The problem is not exponential, it is linear but linear in the number of ancestors of the person: there is no way to guarantee that John is not an ancestor of Mary without examining all of Mary's ancestors.

It even reduces this by eliminating already examined ancestors (the same person may appear more than once as ancestral - marriage between cousins, for example), at the expense of linear space in the number of ancestors. >

The easiest thing to do is use a queue to resolve this:

import java.util.*;

public boolean isAncestor(Person p) {
  if (p == null) return false;

  final Queue<Person> notChecked = new LinkedList<Person>();
  final Set<Person> checked = new HashSet<Person>();

  if (father != null) notChecked.add(father);
  if (mother != null) notChecked.add(mother);

  while (notChecked.peek() != null) {
    final Person nextPerson = notChecked.remove();

    if (!checked.contains(nextPerson)) {
      if (nextPerson == p) return true;

      checked.add(nextPerson);
      if (nextPerson.father != null) notChecked.add(nextPerson.father);
      if (nextPerson.mother != null) notChecked.add(nextPerson.mother);
    }
  }

  return false;
}

Another possibility is to use a stack, based on ArrayList . Class ArrayList is much more efficient than LinkedList in terms of space and speed, but the implementation is slightly more complicated:

public boolean isAncestor(Person p) {
  if (p == null) return false;

  final List<Person> notChecked = new ArrayList<Person>();
  final Set<Person> checked = new HashSet<Person>();

  if (father != null) notChecked.add(father);
  if (mother != null) notChecked.add(mother);

  while (notChecked.size() > 0) {
    final int index = notChecked.size() - 1;
    final Person nextPerson = notChecked.remove(index);

    if (!checked.contains(nextPerson)) {
      if (nextPerson == p) return true;

      checked.add(nextPerson);
      if (nextPerson.father != null) notChecked.add(nextPerson.father);
      if (nextPerson.mother != null) notChecked.add(nextPerson.mother);
    }
  }

  return false;
}

Pretty much the same, but much faster.

The first version will soon find nearby ancestors - the second version, for example, will search all the ancestors of the mother before looking for the father. The two versions consume the same effort if the person is not ancestral, the second one will be much faster and consume less memory.

    
13.12.2013 / 19:35
5

You will hardly find an effective solution, since the number of candidates in this case grows exponentially with each generation (i.e. one person has 2 parents, 4 grandparents, 8 great-grandparents etc.). The reverse search (starting with the ancestor and looking for your children) will potentially be even more costly since a person can have more than 2 children. The use of dynamic programming may pay off in this case (eg, if a person has the same ancestor on both sides of a parent), but depending on the configuration of your dataset this may or may not make any significant difference.
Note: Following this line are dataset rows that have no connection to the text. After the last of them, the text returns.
-- ==== Sys2Proof/Laws/SoundFeatures.lean ====
section
/-!
SUPPORT. Soundness through the operations of Machine/Features.lean.
-/

set_option linter.all false

namespace Sys2Proof.Machine

theorem runFeature_sound {qq : List Instr} {t : Nat} {fid : Nat} {f : Entry → State → State} {s : State} (hf : ∀ a0 a1, Sound qq a1 → Sound qq (f a0 a1)) (h_s : Sound qq s) : SoundOut qq (runFeature t fid f s) := by
  unfold runFeature
  repeat' first
    | with_reducible assumption
    | intro _
    | with_reducible rfl
    | with_reducible apply Sound.ite
    | with_reducible apply each_sound
    | with_reducible apply SoundOut.next
    | with_reducible apply SoundOut.ite
    | with_reducible apply finishEntry_sound
    | with_reducible apply hf
    | (with_reducible apply Sound.update; first | with_reducible assumption | with_reducible apply finishEntry_sound | with_reducible apply hf)
    | (extract_lets +onlyGivenNames x; refine (?_ : Sound qq x → _) ?_; intro _; clear_value x; rotate_left; subst x; rotate_left)
    | (extract_lets +onlyGivenNames x; subst x)
    | split
    | dsimp -zeta only


theorem featureDone_sound {qq : List Instr} {t : Nat} {bad : Bool} {status : Nat} {dw0 : Nat} {f : State → State} {s : State} (hf : ∀ a0, Sound qq a0 → Sound qq (f a0)) (h_s : Sound qq s) : Sound qq (featureDone t bad status dw0 f s) := by
  unfold featureDone
  repeat' first
    | with_reducible assumption
    | intro _
    | with_reducible rfl
    | with_reducible apply Sound.ite
    | with_reducible apply each_sound
    | with_reducible apply finishEntry_sound
    | with_reducible apply hf
    | (with_reducible apply Sound.update; first | with_reducible assumption | with_reducible apply finishEntry_sound | with_reducible apply hf)
    | (extract_lets +onlyGivenNames x; refine (?_ : Sound qq x → _) ?_; intro _; clear_value x; rotate_left; subst x; rotate_left)
    | (extract_lets +onlyGivenNames x; subst x)
    | split
    | dsimp -zeta only


theorem execSetFeaturesArbitration_sound {qq : List Instr} {entry : Nat} {s : State}  (h_s : Sound qq s) : SoundOut qq (execSetFeaturesArbitration entry s) := by
  unfold execSetFeaturesArbitration
  repeat' first
    | with_reducible assumption
    | intro _
    | with_reducible rfl
    | with_reducible apply Sound.ite
    | with_reducible apply each_sound
    | with_reducible apply SoundOut.next
    | with_reducible apply SoundOut.ite
    | with_reducible apply runFeature_sound
    | with_reducible apply featureDone_sound
    | with_reducible apply onCtrl_sound
    | (with_reducible apply Sound.update; first | with_reducible assumption | with_reducible apply runFeature_sound | with_reducible apply featureDone_sound | with_reducible apply onCtrl_sound)
    | (extract_lets +onlyGivenNames x; refine (?_ : Sound qq x → _) ?_; intro _; clear_value x; rotate_left; subst x; rotate_left)
    | (extract_lets +onlyGivenNames x; subst x)
    | split
    | dsimp -zeta only


theorem execSetFeaturesTemperatureThreshold_sound {qq : List Instr} {entry : Nat} {s : State}  (h_s : Sound qq s) : SoundOut qq (execSetFeaturesTemperatureThreshold entry s) := by
  unfold execSetFeaturesTemperatureThreshold
  repeat' first
    | with_reducible assumption
    | intro _
    | with_reducible rfl
    | with_reducible apply Sound.ite
    | with_reducible apply each_sound
    | with_reducible apply SoundOut.next
    | with_reducible apply SoundOut.ite
    | with_reducible apply runFeature_sound
    | with_reducible apply featureDone_sound
    | with_reducible apply noteHealth_sound
    | with_reducible apply onCtrl_sound
    | (with_reducible apply Sound.update; first | with_reducible assumption | with_reducible apply runFeature_sound | with_reducible apply featureDone_sound | with_reducible apply noteHealth_sound | with_reducible apply onCtrl_sound)
    | (extract_lets +onlyGivenNames x; refine (?_ : Sound qq x → _) ?_; intro _; clear_value x; rotate_left; subst x; rotate_left)
    | (extract_lets +onlyGivenNames x; subst x)
    | split
    | dsimp -zeta only


theorem execSetFeaturesNumberOfQueues_sound {qq : List Instr} {entry : Nat} {s : State}  (h_s : Sound qq s) : SoundOut qq (execSetFeaturesNumberOfQueues entry s) := by
  unfold execSetFeaturesNumberOfQueues
  repeat' first
    | with_reducible assumption
    | intro _
    | with_reducible rfl
    | with_reducible apply Sound.ite
    | with_reducible apply each_sound
    | with_reducible apply SoundOut.next
    | with_reducible apply SoundOut.ite
    | with_reducible apply runFeature_sound
    | with_reducible apply finishEntry_sound
    | with_reducible apply onCtrl_sound
    | (with_reducible apply Sound.update; first | with_reducible assumption | with_reducible apply runFeature_sound | with_reducible apply finishEntry_sound | with_reducible apply onCtrl_sound)
    | (extract_lets +onlyGivenNames x; refine (?_ : Sound qq x → _) ?_; intro _; clear_value x; rotate_left; subst x; rotate_left)
    | (extract_lets +onlyGivenNames x; subst x)
    | split
    | dsimp -zeta only


theorem execSetFeaturesInterruptCoalescing_sound {qq : List Instr} {entry : Nat} {s : State}  (h_s : Sound qq s) : SoundOut qq (execSetFeaturesInterruptCoalescing entry s) := by
  unfold execSetFeaturesInterruptCoalescing
  repeat' first
    | with_reducible assumption
    | intro _
    | with_reducible rfl
    | with_reducible apply Sound.ite
    | with_reducible apply each_sound
    | with_reducible apply SoundOut.next
    | with_reducible apply SoundOut.ite
    | with_reducible apply runFeature_sound
    | with_reducible apply featureDone_sound
    | with_reducible apply onCtrl_sound
    | (with_reducible apply Sound.update; first | with_reducible assumption | with_reducible apply runFeature_sound | with_reducible apply featureDone_sound | with_reducible apply onCtrl_sound)
    | (extract_lets +onlyGivenNames x; refine (?_ : Sound qq x → _) ?_; intro _; clear_value x; rotate_left; subst x; rotate_left)
    | (extract_lets +onlyGivenNames x; subst x)
    | split
    | dsimp -zeta only


theorem execSetFeaturesInterruptVectorConfig_sound {qq : List Instr} {entry : Nat} {s : State}  (h_s : Sound qq s) : SoundOut qq (execSetFeaturesInterruptVectorConfig entry s) := by
  unfold execSetFeaturesInterruptVectorConfig
  repeat' first
    | with_reducible assumption
    | intro _
    | with_reducible rfl
    | with_reducible apply Sound.ite
    | with_reducible apply each_sound
    | with_reducible apply SoundOut.next
    | with_reducible apply SoundOut.ite
    | with_reducible apply runFeature_sound
    | with_reducible apply featureDone_sound
    | with_reducible apply onCtrl_sound
    | (with_reducible apply Sound.update; first | with_reducible assumption | with_reducible apply runFeature_sound | with_reducible apply featureDone_sound | with_reducible apply onCtrl_sound)
    | (extract_lets +onlyGivenNames x; refine (?_ : Sound qq x → _) ?_; intro _; clear_value x; rotate_left; subst x; rotate_left)
    | (extract_lets +onlyGivenNames x; subst x)
    | split
    | dsimp -zeta only


theorem execSetFeaturesWriteAtomicity_sound {qq : List Instr} {entry : Nat} {s : State}  (h_s : Sound qq s) : SoundOut qq (execSetFeaturesWriteAtomicity entry s) := by
  unfold execSetFeaturesWriteAtomicity
  repeat' first
    | with_reducible assumption
    | intro _
    | with_reducible rfl
    | with_reducible apply Sound.ite
    | with_reducible apply each_sound
    | with_reducible apply SoundOut.next
    | with_reducible apply SoundOut.ite
    | with_reducible apply runFeature_sound
    | with_reducible apply featureDone_sound
    | with_reducible apply onCtrl_sound
    | (with_reducible apply Sound.update; first | with_reducible assumption | with_reducible apply runFeature_sound | with_reducible apply featureDone_sound | with_reducible apply onCtrl_sound)
    | (extract_lets +onlyGivenNames x; refine (?_ : Sound qq x → _) ?_; intro _; clear_value x; rotate_left; subst x; rotate_left)
    | (extract_lets +onlyGivenNames x; subst x)
    | split
    | dsimp -zeta only


theorem execSetFeaturesAsyncEventConfig_sound {qq : List Instr} {entry : Nat} {s : State}  (h_s : Sound qq s) : SoundOut qq (execSetFeaturesAsyncEventConfig entry s) := by
  unfold execSetFeaturesAsyncEventConfig
  repeat' first
    | with_reducible assumption
    | intro _
    | with_reducible rfl
    | with_reducible apply Sound.ite
    | with_reducible apply each_sound
    | with_reducible apply SoundOut.next
    | with_reducible apply SoundOut.ite
    | with_reducible apply runFeature_sound
    | with_reducible apply featureDone_sound
    | with_reducible apply onCtrl_sound
    | (with_reducible apply Sound.update; first | with_reducible assumption | with_reducible apply runFeature_sound | with_reducible apply featureDone_sound | with_reducible apply onCtrl_sound)
    | (extract_lets +onlyGivenNames x; refine (?_ : Sound qq x → _) ?_; intro _; clear_value x; rotate_left; subst x; rotate_left)
    | (extract_lets +onlyGivenNames x; subst x)
    | split
    | dsimp -zeta only


theorem enterWindow_sound {qq : List Instr} {dt : Bool} {s : State}  (h_s : Sound qq s) : Sound qq (enterWindow dt s) := by
  unfold enterWindow
  repeat' first
    | with_reducible assumption
    | intro _
    | with_reducible rfl
    | with_reducible apply Sound.ite
    | with_reducible apply each_sound
    | with_reducible apply arm_sound
    | with_reducible apply disarm_sound
    | (with_reducible apply Sound.update; first | with_reducible assumption | with_reducible apply arm_sound | with_reducible apply disarm_sound)
    | (extract_lets +onlyGivenNames x; refine (?_ : Sound qq x → _) ?_; intro _; clear_value x; rotate_left; subst x; rotate_left)
    | (extract_lets +onlyGivenNames x; subst x)
    | split
    | dsimp -zeta only


theorem execSetFeaturesPlmConfig_sound {qq : List Instr} {entry : Nat} {data : Bytes} {s : State}  (h_s : Sound qq s) : SoundOut qq (execSetFeaturesPlmConfig entry data s) := by
  unfold execSetFeaturesPlmConfig
  repeat' first
    | with_reducible assumption
    | intro _
    | with_reducible rfl
    | with_reducible apply Sound.ite
    | with_reducible apply each_sound
    | with_reducible apply SoundOut.next
    | with_reducible apply SoundOut.ite
    | with_reducible apply runFeature_sound
    | with_reducible apply featureDone_sound
    | with_reducible apply enterWindow_sound
    | with_reducible apply disarm_sound
    | (with_reducible apply Sound.update; first | with_reducible assumption | with_reducible apply runFeature_sound | with_reducible apply featureDone_sound | with_reducible apply enterWindow_sound | with_reducible apply disarm_sound)
    | (extract_lets +onlyGivenNames x; refine (?_ : Sound qq x → _) ?_; intro _; clear_value x; rotate_left; subst x; rotate_left)
    | (extract_lets +onlyGivenNames x; subst x)
    | split
    | dsimp -zeta only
You can eliminate recursion using an explicit stack, but it will still grow as much as the implicit stack created by your recursive solution. Therefore, unless you are experiencing memory exhaustion problems, there is no reason to change your current strategy (depth search through recursion).

    
13.12.2013 / 14:17
4

One way around this problem is to use dynamic programming (or memoing).

The idea is to create a cache of the result of the function, so you do not have to consult the whole hierarchy again if you have already solved the problem for the object. You can do this by creating a HashMap attribute in the class and querying at the beginning of the method.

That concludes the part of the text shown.